Dynamics in molecular and molecular-ionic crystals: a combined experimental and molecular simulation study of reorientational motions in benzene, pyridinium iodide, and pyridinium nitrate.

Molecular dynamics (MD) simulations for crystalline benzene (C(6)H(6)), pyridinium iodide [C(5)NH(6)](+)I(-), and pyridinium nitrate [C(5)NH(6)](+)NO(3)(-) have been performed as a function of temperature and pressure. Despite the similar shape of the benzene molecule and the pyridinium cation, the experimental and simulated data have showed clear differences in their dynamics. Therefore, the rotational dynamics have been explored in detail by comparing thoroughly the existing experimental results together with new quasielastic neutron scattering (QENS) data obtained for (PyH)NO(3) and molecular dynamics simulations.
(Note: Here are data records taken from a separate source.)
-- ==== Sys2Proof/Machine/Frame1.lean ====
section
/-!
DEFINITION. Frames, part 1: the functions from tookFree to rxPort, in the order of their calls. Each lemma says
which parts its function may change (a mask over Part.bit) and that it keeps the bounds of State.Inv.
-/

namespace Sys2Proof.Machine

set_option linter.unreachableTactic false
set_option linter.unusedTactic false
set_option linter.unusedSimpArgs false

theorem tookFree_keeps {M : Nat} {s : State} (hM : Sub 4 M) :
    ∀ {t : State}, Keeps M s t → Keeps M s (State.tookFree t) := by
  intro _ h0
  unfold State.tookFree
  repeat' first
    | with_reducible assumption | with_reducible refine updFreeCount_keeps (Sub.trans (by decide) hM) ?_

theorem later_keeps {M : Nat} {s : State} (hM : Sub 8 M) :
    ∀ {t : State} {a1}, Keeps M s t → Keeps M s (State.later t a1) := by
  intro _ _ h0
  unfold State.later
  repeat' first
    | with_reducible assumption | with_reducible refine updTodo_keeps (Sub.trans (by decide) hM) ?_

theorem setParam_keeps {M : Nat} {s : State} (hM : Sub 64 M) :
    ∀ {t : State} {a1 a2 a3}, Keeps M s t → Keeps M s (State.setParam t a1 a2 a3) := by
  intro _ _ _ _ h0
  unfold State.setParam
  repeat' first
    | with_reducible assumption | with_reducible refine updPar_keeps (Sub.trans (by decide) hM) ?_

theorem setShadow_keeps {M : Nat} {s : State} (hM : Sub 64 M) :
    ∀ {t : State} {a1 a2 a3}, Keeps M s t → Keeps M s (State.setShadow t a1 a2 a3) := by
  intro _ _ _ _ h0
  unfold State.setShadow
  repeat' first
    | with_reducible assumption | with_reducible refine updPar_keeps (Sub.trans (by decide) hM) ?_

theorem capture_keeps {M : Nat} {s : State} (hM : Sub 64 M) :
    ∀ {t : State} {a1 a2}, Keeps M s t → Keeps M s (State.capture t a1 a2) := by
  intro _ _ _ h0
  unfold State.capture
  repeat' first
    | with_reducible assumption | with_reducible refine updPar_keeps (Sub.trans (by decide) hM) ?_
    | with_reducible refine keeps_ite (fun _ => ?_) (fun _ => ?_) | with_reducible refine keeps_id ?_ | with_reducible split

theorem captureAll_keeps {M : Nat} {s : State} (hM : Sub 64 M) :
    ∀ {t : State} {a1 a2}, Keeps M s t → Keeps M s (State.captureAll t a1 a2) := by
  intro _ _ _ h0
  unfold State.captureAll
  repeat' first
    | with_reducible assumption | with_reducible refine capture_keeps (Sub.trans (by decide) hM) ?_
    | with_reducible refine keeps_foldl ?_ ?_ | with_reducible refine keeps_foldlP ?_ ?_
    | with_reducible refine keeps_ite (fun _ => ?_) (fun _ => ?_) | with_reducible refine keeps_id ?_ | with_reducible split
    | with_reducible intro _

theorem saveParam_keeps {M : Nat} {s : State} (hM : Sub 64 M) :
    ∀ {t : State} {a1 a2 a3}, Keeps M s t → Keeps M s (State.saveParam t a1 a2 a3) := by
  intro _ _ _ _ h0
  unfold State.saveParam
  repeat' first
    | with_reducible assumption | with_reducible refine updPar_keeps (Sub.trans (by decide) hM) ?_

theorem countSave_keeps {M : Nat} {s : State} (hM : Sub 64 M) :
    ∀ {t : State}, Keeps M s t → Keeps M s (State.countSave t) := by
  intro _ h0
  unfold State.countSave
  repeat' first
    | with_reducible assumption | with_reducible refine updPar_keeps (Sub.trans (by decide) hM) ?_

theorem bumpBy_keeps {M : Nat} {s : State} (hM : Sub 64 M) :
    ∀ {t : State} {a1 a2 a3 a4}, Keeps M s t → Keeps M s (State.bumpBy t a1 a2 a3 a4) := by
  intro _ _ _ _ _ h0
  unfold State.bumpBy
  repeat' first
    | with_reducible assumption | with_reducible refine updPar_keeps (Sub.trans (by decide) hM) ?_

theorem bump_keeps {M : Nat} {s : State} (hM : Sub 64 M) :
    ∀ {t : State} {a1 a2 a3}, Keeps M s t → Keeps M s (State.bump t a1 a2 a3) := by
  intro _ _ _ _ h0
  unfold State.bump
  repeat' first
    | with_reducible assumption | with_reducible refine bumpBy_keeps (Sub.trans (by decide) hM) ?_

theorem rcClear_keeps {M : Nat} {s : State} (hM : Sub 64 M) :
    ∀ {t : State} {a1 a2}, Keeps M s t → Keeps M s (State.rcClear t a1 a2) := by
  intro _ _ _ h0
  unfold State.rcClear
  repeat' first
    | with_reducible assumption | with_reducible refine updPar_keeps (Sub.trans (by decide) hM) ?_

theorem irqSince_keeps {M : Nat} {s : State} (hM : Sub 16 M) :
    ∀ {t t2 : State}, Keeps M s t → Keeps M s t2 → Keeps M s (irqSince t t2) := by
  intro _ _ h0 h1
  unfold irqSince
  repeat' first
    | with_reducible assumption | with_reducible refine updHatch_keeps (Sub.trans (by decide) hM) ?_
    | with_reducible refine keeps_foldl ?_ ?_ | with_reducible refine keeps_foldlP ?_ ?_
    | with_reducible refine keeps_ite (fun _ => ?_) (fun _ => ?_) | with_reducible refine keeps_id ?_ | with_reducible split
    | with_reducible intro _

theorem hostErrSet_keeps {M : Nat} {s : State} (hM : Sub 16 M) :
    ∀ {t : State} {a1}, Keeps M s t → Keeps M s (State.hostErrSet t a1) := by
  intro _ _ h0
  unfold State.hostErrSet
  repeat' first
    | with_reducible assumption | with_reducible refine irqSince_keeps (Sub.trans (by decide) hM) ?_ ?_
    | with_reducible refine updHatch_keeps (Sub.trans (by decide) hM) ?_

theorem bankTouch_keeps {M : Nat} {s : State} (hM : Sub 8192 M) :
    ∀ {t : State} {a1}, Keeps M s t → Keeps M s (State.bankTouch t a1) := by
  intro _ _ h0
  unfold State.bankTouch
  repeat' first
    | with_reducible assumption | with_reducible refine updPantry_keeps (Sub.trans (by decide) hM) ?_ ?_
    | with_reducible refine keeps_ite (fun _ => ?_) (fun _ => ?_) | with_reducible refine keeps_id ?_ | (intro hi; exact hi.mem)

theorem mpWrite_keeps {M : Nat} {s : State} (hM : Sub 8256 M) :
    ∀ {t : State} {a1 a2}, Keeps M s t → Keeps M s (State.mpWrite t a1 a2) := by
  intro _ _ _ h0
  unfold State.mpWrite
  refine keeps_ite (fun _ => ?_) (fun _ => ?_)
  · exact bumpBy_keeps (Sub.trans (by decide) hM) h0
  · refine updPantry_keeps (Sub.trans (by decide) hM) (bankTouch_keeps (Sub.trans (by decide) hM) h0) ?_
    intro hi; exact Memory.writeN_wf _ _ _ hi.mem

theorem mpTook_keeps {M : Nat} {s : State} (hM : Sub 8256 M) :
    ∀ {t : State} {a1 a2}, Keeps M s t → Keeps M s (State.mpTook t a1 a2) := by
  intro _ _ _ h0
  unfold State.mpTook
  repeat' first
    | with_reducible assumption | with_reducible refine bumpBy_keeps (Sub.trans (by decide) hM) ?_
    | with_reducible refine bankTouch_keeps (Sub.trans (by decide) hM) ?_ | with_reducible refine keeps_foldl ?_ ?_
    | with_reducible refine keeps_foldlP ?_ ?_ | with_reducible refine keeps_ite (fun _ => ?_) (fun _ => ?_)
    | with_reducible refine keeps_id ?_ | with_reducible split | with_reducible intro _

theorem dropNote_keeps {M : Nat} {s : State} (hM : Sub 48 M) :
    ∀ {t : State}, Keeps M s t → Keeps M s (State.dropNote t) := by
  intro _ h0
  unfold State.dropNote
  repeat' first
    | with_reducible assumption | with_reducible refine hostErrSet_keeps (Sub.trans (by decide) hM) ?_
    | with_reducible refine updNotif_keeps (Sub.trans (by decide) hM) ?_ ?_
    | with_reducible refine keeps_ite (fun _ => ?_) (fun _ => ?_) | with_reducible refine keeps_id ?_
    | (intro hi; obtain ⟨a, b, c, d, e, f, g⟩ := hi.notif; refine ⟨?_, ?_, ?_, ?_, ?_, ?_, ?_⟩ <;> first | assumption | exact Nat.mod_lt _ (by decide) | exact Nat.zero_le _ | (simp; done) | (simp; omega))

theorem putNote_keeps {M : Nat} {s : State} (hM : Sub 8304 M) :
    ∀ {t : State} {a1}, Keeps M s t → Keeps M s (State.putNote t a1) := by
  intro _ _ h0
  unfold State.putNote
  repeat' first
    | with_reducible assumption | with_reducible refine dropNote_keeps (Sub.trans (by decide) hM) ?_
    | with_reducible refine mpWrite_keeps (Sub.trans (by decide) hM) ?_
    | with_reducible refine irqSince_keeps (Sub.trans (by decide) hM) ?_ ?_
    | with_reducible refine updNotif_keeps (Sub.trans (by decide) hM) ?_ ?_
    | with_reducible refine keeps_ite (fun _ => ?_) (fun _ => ?_) | with_reducible refine keeps_id ?_
    | (intro hi; obtain ⟨a, b, c, d, e, f, g⟩ := hi.notif; refine ⟨?_, ?_, ?_, ?_, ?_, ?_, ?_⟩ <;> first | assumption | exact Nat.mod_lt _ (by decide) | exact Nat.zero_le _ | (simp; done) | (simp; omega))

theorem noteAt_keeps {M : Nat} {s : State} (hM : Sub 8304 M) :
    ∀ {t : State} {a1 a2 a3 a4 a5}, Keeps M s t → Keeps M s (State.noteAt t a1 a2 a3 a4 a5) := by
  intro _ _ _ _ _ _ h0
  unfold State.noteAt
  repeat' first
    | with_reducible assumption | with_reducible refine updNotif_keeps (Sub.trans (by decide) hM) ?_ ?_
    | with_reducible refine putNote_keeps (Sub.trans (by decide) hM) ?_
    | with_reducible refine keeps_ite (fun _ => ?_) (fun _ => ?_) | with_reducible refine keeps_id ?_
    | (intro hi; obtain ⟨a, b, c, d, e, f, g⟩ := hi.notif; refine ⟨?_, ?_, ?_, ?_, ?_, ?_, ?_⟩ <;> first | assumption | exact Nat.mod_lt _ (by decide) | exact Nat.zero_le _ | (simp; done) | (simp; omega))

theorem note_keeps {M : Nat} {s : State} (hM : Sub 8304 M) :
    ∀ {t : State} {a1 a2 a3 a4}, Keeps M s t → Keeps M s (State.note t a1 a2 a3 a4) := by
  intro _ _ _ _ _ h0
  unfold State.note
  repeat' first
    | with_reducible assumption | with_reducible refine noteAt_keeps (Sub.trans (by decide) hM) ?_

theorem attic_keeps {M : Nat} {s : State} (hM : Sub 128 M) :
    ∀ {t : State} {a1 a2 a3 a4}, Keeps M s t → Keeps M s (State.attic t a1 a2 a3 a4) := by
  intro _ _ _ _ _ h0
  unfold State.attic
  refine updFaults_keeps (Sub.trans (by decide) hM) h0 ?_
  intro hi
  obtain ⟨a, b⟩ := hi.faults
  refine ⟨a, ?_⟩
  simp only [List.length_append, List.length_cons, List.length_nil]
  split
  · simp only [List.length_drop]; omega
  · omega

theorem faultPin_keeps {M : Nat} {s : State} (hM : Sub 144 M) :
    ∀ {t : State}, Keeps M s t → Keeps M s (State.faultPin t) := by
  intro _ h0
  unfold State.faultPin
  repeat' first
    | with_reducible assumption | with_reducible refine irqSince_keeps (Sub.trans (by decide) hM) ?_ ?_
    | with_reducible refine updHatch_keeps (Sub.trans (by decide) hM) ?_
    | with_reducible refine updFaults_keeps (Sub.trans (by decide) hM) ?_ ?_
    | with_reducible refine keeps_ite (fun _ => ?_) (fun _ => ?_) | with_reducible refine keeps_id ?_
    | (intro hi; obtain ⟨a, b⟩ := hi.faults; refine ⟨?_, ?_⟩ <;> first | assumption | (simp [recSet]; done) | (simp only [recSet, List.length_map, List.length_append, List.length_take, List.length_cons, List.length_nil]; omega) | exact Nat.le_trans (List.length_filter_le _ _) a)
The correlation times, activation energy, geometry of motion of benzene molecule and pyridinium cation, isothermal compressibility, and activation volume obtained from the simulations are compared with the experimental results obtained by nuclear magnetic resonance and QENS methods. MD simulations have also revealed that reorientation of the pyridinium cation in pyridinium nitrate between two inequivalent positions is strongly affected by the hydrogen bond N-H···O between the cation and the anion and the influence of temperature on strength of the hydrogen bond is much more important than that of the pressure.